Evidently too mad to sit still, she got up and started pacing the room.

Thorn leaned forward. It was time to stick his own oar in.

“What happened in Pechenga wasn’t an accident, sir. It was a cold-blooded ambush. They were waiting for us.”

“Perhaps so,” the embassy official replied, and clearly glad to talk to him while Helen cooled off. “But the MVD claims that the ambush could have been set up in thirty seconds when one of the Mafiya lookouts spotted you coming down the pier.” He shook his head. “Given the odds against you, I’m still amazed you managed to escape at all.”

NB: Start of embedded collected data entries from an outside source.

-- ==== Sys2Proof/Word.lean ====
section
/-! DEFINITION. The word types of the machine (spec R7, R9, R10): 32-bit registers and addresses, bytes, 5-bit register indices. -/

namespace Sys2Proof

/-- A register, address, pc or instruction word: an unsigned 32-bit value (R7, R10). `+` wraps modulo 2^32. -/
abbrev Word := BitVec 32

/-- The unit of every bus transfer (R7, R40). -/
abbrev Byte := BitVec 8

/-- A register index: a 5-bit field of the instruction word, so no index outside 0..31 exists (R13, D15). -/
abbrev RegIdx := BitVec 5

end Sys2Proof
end

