-- ==== Sys2Proof/Decode.lean ====
section
/-! DEFINITION. The bit utilities, the five format decoders, the dispatch table, the decoder of words and bytes, and the encoder (spec/30_encoding.md). -/

namespace Sys2Proof

/-! ### Bit utilities (R59 to R61) -/

/-- `mask(n)`: the low `n` bits set, all ones for `n ≥ 32` (R59). -/
def mask (n : Nat) : Word :=
  if 32 ≤ n then BitVec.allOnes 32 else (1#32 <<< n) - 1#32

/-- `bitsSlice(value, s, e)`: bits `[s, e)`, right-justified; the soft 0 for `s > e` or `e > 32` (R60). -/
def bitsSlice (value : Word) (s e : Nat) : Word :=
  if s ≤ e ∧ e ≤ 32 then (value >>> s) &&& mask (e - s) else 0#32

/-- `signExtend(value, bits)` (R61). The case `bits = 0` has no meaning (D16) and cannot be written: `bits` comes with
a proof that it is positive. -/
def signExtend (value : Word) (bits : Nat) (_positive : 0 < bits := by decide) : Word :=
  if 32 ≤ bits then value
  else
    let field := value &&& mask bits
    if field.getLsbD (bits - 1) then field ||| ~~~ (mask bits) else field

/-! ### The format decoders (R63 to R69): total on every word, reading no opcode -/

/-- rd = w[11:7] (R63). -/
def fieldRd (w : Word) : RegIdx := (bitsSlice w 7 12).setWidth 5
/-- rs1 = w[19:15] (R63). -/
def fieldRs1 (w : Word) : RegIdx := (bitsSlice w 15 20).setWidth 5
/-- rs2 = w[24:20] (R63). -/
def fieldRs2 (w : Word) : RegIdx := (bitsSlice w 20 25).setWidth 5

/-- The I decoder (R64). -/
def decodeI (w : Word) : IRecord where
  rd := fieldRd w
  rs1 := fieldRs1 w
  imm := signExtend (bitsSlice w 20 32) 12

/-- The U decoder (R65): the 20-bit field, neither shifted nor extended. -/
def decodeU (w : Word) : URecord where
  rd := fieldRd w
  imm20 := bitsSlice w 12 32

/-- The S decoder (R66). -/
def decodeS (w : Word) : SRecord where
  rs1 := fieldRs1 w
  rs2 := fieldRs2 w
  imm := signExtend ((bitsSlice w 25 32 <<< 5) ||| bitsSlice w 7 12) 12

/-- The B decoder (R67, conflict C7: imm[11] is the single bit w[7]). -/
def decodeB (w : Word) : BRecord where
  rs1 := fieldRs1 w
  rs2 := fieldRs2 w
  imm := signExtend ((bitsSlice w 31 32 <<< 12) ||| (bitsSlice w 7 8 <<< 11) |||
    (bitsSlice w 25 31 <<< 5) ||| (bitsSlice w 8 12 <<< 1)) 13

/-- The J decoder (R68). -/
def decodeJ (w : Word) : JRecord where
  rd := fieldRd w
  imm := signExtend ((bitsSlice w 31 32 <<< 20) ||| (bitsSlice w 12 20 <<< 12) |||
    (bitsSlice w 20 21 <<< 11) ||| (bitsSlice w 21 31 <<< 1)) 21

/-! ### Dispatch (R72 to R76) -/

/-- The supported table (R73), in the order the rule prints it; the rows are disjoint, so the order is immaterial (R75). -/
def supportedTable : List TableRow :=
  [ ⟨.lui,  0x00000037#32, 0x0000007F#32⟩,
    ⟨.jal,  0x0000006F#32, 0x0000007F#32⟩,
    ⟨.jalr, 0x00000067#32, 0x0000707F#32⟩,
    ⟨.bne,  0x00001063#32, 0x0000707F#32⟩,
    ⟨.lb,   0x00000003#32, 0x0000707F#32⟩,
    ⟨.lbu,  0x00004003#32, 0x0000707F#32⟩,
    ⟨.sb,   0x00000023#32, 0x0000707F#32⟩,
    ⟨.addi, 0x00000013#32, 0x0000707F#32⟩ ]

/-- A word matches a row when `w & mask = match` (R73). -/
def TableRow.matchesWord (r : TableRow) (w : Word) : Bool :=
  decide (w &&& r.mask = r.bits)

/-- The dispatch's lookup (R72, R87): the operation whose row the word matches, if any. -/
def dispatch (w : Word) : Option Op :=
  (supportedTable.find? (fun r => r.matchesWord w)).map (fun r => r.op)

/-- The record of the selected operation's decoder, as an instruction (R73's decoder column, R88). -/
def decodeAs (op : Op) (w : Word) : Instr :=
  match op with
  | .lui  => .lui (decodeU w).rd (decodeU w).imm20
  | .jal  => .jal (decodeJ w).rd (decodeJ w).imm
  | .jalr => .jalr (decodeI w).rd (decodeI w).rs1 (decodeI w).imm
  | .bne  => .bne (decodeB w).rs1 (decodeB w).rs2 (decodeB w).imm
  | .lb   => .lb (decodeI w).rd (decodeI w).rs1 (decodeI w).imm
  | .lbu  => .lbu (decodeI w).rd (decodeI w).rs1 (decodeI w).imm
  | .sb   => .sb (decodeS w).rs1 (decodeS w).rs2 (decodeS w).imm
  | .addi => .addi (decodeI w).rd (decodeI w).rs1 (decodeI w).imm

/-- The instruction a word is, or its rejection by name with the raw word (R76, R87). -/
def decode (w : Word) : Except DecodeError Instr :=
  match dispatch w with
  | some op => .ok (decodeAs op w)
  | none => .error (.unsupportedInstruction w)

/-- The word four bytes make, the first least significant (R45). -/
def wordOfBytes (b0 b1 b2 b3 : Byte) : Word :=
  b3 ++ b2 ++ b1 ++ b0

/-- Byte `k` (0 to 3) of a word as memory holds it, little-endian (R45). -/
def byteOfWord (w : Word) (k : Nat) : Byte :=
  (w >>> (8 * k)).setWidth 8

/-- The decoder on bytes: the first four make the word (R45, R62); the rest is returned. -/
def decodeBytes : List Byte → Except DecodeError (Instr × List Byte)
  | b0 :: b1 :: b2 :: b3 :: rest => (decode (wordOfBytes b0 b1 b2 b3)).map (fun i => (i, rest))
  | short => .error (.tooFewBytes short.length)

/-! ### Encoding, the inverse of the decoders (R82) -/

/-- A register index placed at bit `k` of a word. -/
def placeReg (i : RegIdx) (k : Nat) : Word := (i.setWidth 32) <<< k

/-- enc_I (R82). -/
def encI (op f3 : Word) (rd rs1 : RegIdx) (i : Word) : Word :=
  (bitsSlice i 0 12 <<< 20) ||| placeReg rs1 15 ||| (f3 <<< 12) ||| placeReg rd 7 ||| op

/-- enc_U (R82). -/
def encU (op : Word) (rd : RegIdx) (imm20 : Word) : Word :=
  (imm20 <<< 12) ||| placeReg rd 7 ||| op

/-- enc_S (R82). -/
def encS (op f3 : Word) (rs1 rs2 : RegIdx) (i : Word) : Word :=
  (bitsSlice i 5 12 <<< 25) ||| placeReg rs2 20 ||| placeReg rs1 15 ||| (f3 <<< 12) |||
    (bitsSlice i 0 5 <<< 7) ||| op

/-- enc_B (R82). -/
def encB (op f3 : Word) (rs1 rs2 : RegIdx) (i : Word) : Word :=
  (bitsSlice i 12 13 <<< 31) ||| (bitsSlice i 5 11 <<< 25) ||| placeReg rs2 20 ||| placeReg rs1 15 |||
    (f3 <<< 12) ||| (bitsSlice i 1 5 <<< 8) ||| (bitsSlice i 11 12 <<< 7) ||| op

/-- enc_J (R82). -/
def encJ (op : Word) (rd : RegIdx) (i : Word) : Word :=
  (bitsSlice i 20 21 <<< 31) ||| (bitsSlice i 1 11 <<< 21) ||| (bitsSlice i 11 12 <<< 20) |||
    (bitsSlice i 12 20 <<< 12) ||| placeReg rd 7 ||| op

/-- The word of a well-formed instruction, with the opcode and funct3 of R73. -/
def encode : Instr → Word
  | .lui rd imm20 => encU 0x37#32 rd imm20
  | .jal rd imm => encJ 0x6F#32 rd imm
  | .jalr rd rs1 imm => encI 0x67#32 0b000#32 rd rs1 imm
  | .bne rs1 rs2 imm => encB 0x63#32 0b001#32 rs1 rs2 imm
  | .lb rd rs1 imm => encI 0x03#32 0b000#32 rd rs1 imm
  | .lbu rd rs1 imm => encI 0x03#32 0b100#32 rd rs1 imm
  | .sb rs1 rs2 imm => encS 0x23#32 0b000#32 rs1 rs2 imm
  | .addi rd rs1 imm => encI 0x13#32 0b000#32 rd rs1 imm

/-- The host's question on one table word: bit 0 of `w` is bit 0 of the first byte, the bits above `nbits` are 0, and
the word stands in memory little-endian (R45). Every row has 32 bits, so a longer word is no instruction of ours. -/
def decodeTableWord (nbits w : Nat) : Option Instr :=
  if nbits ≤ 32 then
    let word : Word := BitVec.ofNat 32 (w % 2 ^ nbits)
    match decodeBytes [byteOfWord word 0, byteOfWord word 1, byteOfWord word 2, byteOfWord word 3] with
    | .ok (i, _) => some i
    | .error _ => none
  else none

end Sys2Proof
end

Helen snapped, “I’m sure that whoever planned all this is even more amazed!”

Clifford ignored her remark and went on. “You have to view this matter from the Russian perspective, Colonel. The evidence the MVD found aboard that tramp freighter seems quite clear.”

He tapped the bulky manila folder he’d told them contained the official Russian government crime scene report. “First they discover nearly fifty kilos of what looks like heroin in one of the ship’s storage lockers. Then they find out that these drugs are really just milk sugar laced with a small percentage of the real stuff. And finally, they stumble across all nineteen of her crew, including the real Captain Tumarev, gagged and bound with duct tape, shot in the back of the head execution-style, and then dumped in a cargo hold!”

The diplomat shuddered involuntarily, evidently remembering the photographs he’d said were included in the MVD report.

He was a bureaucrat, not a man of action.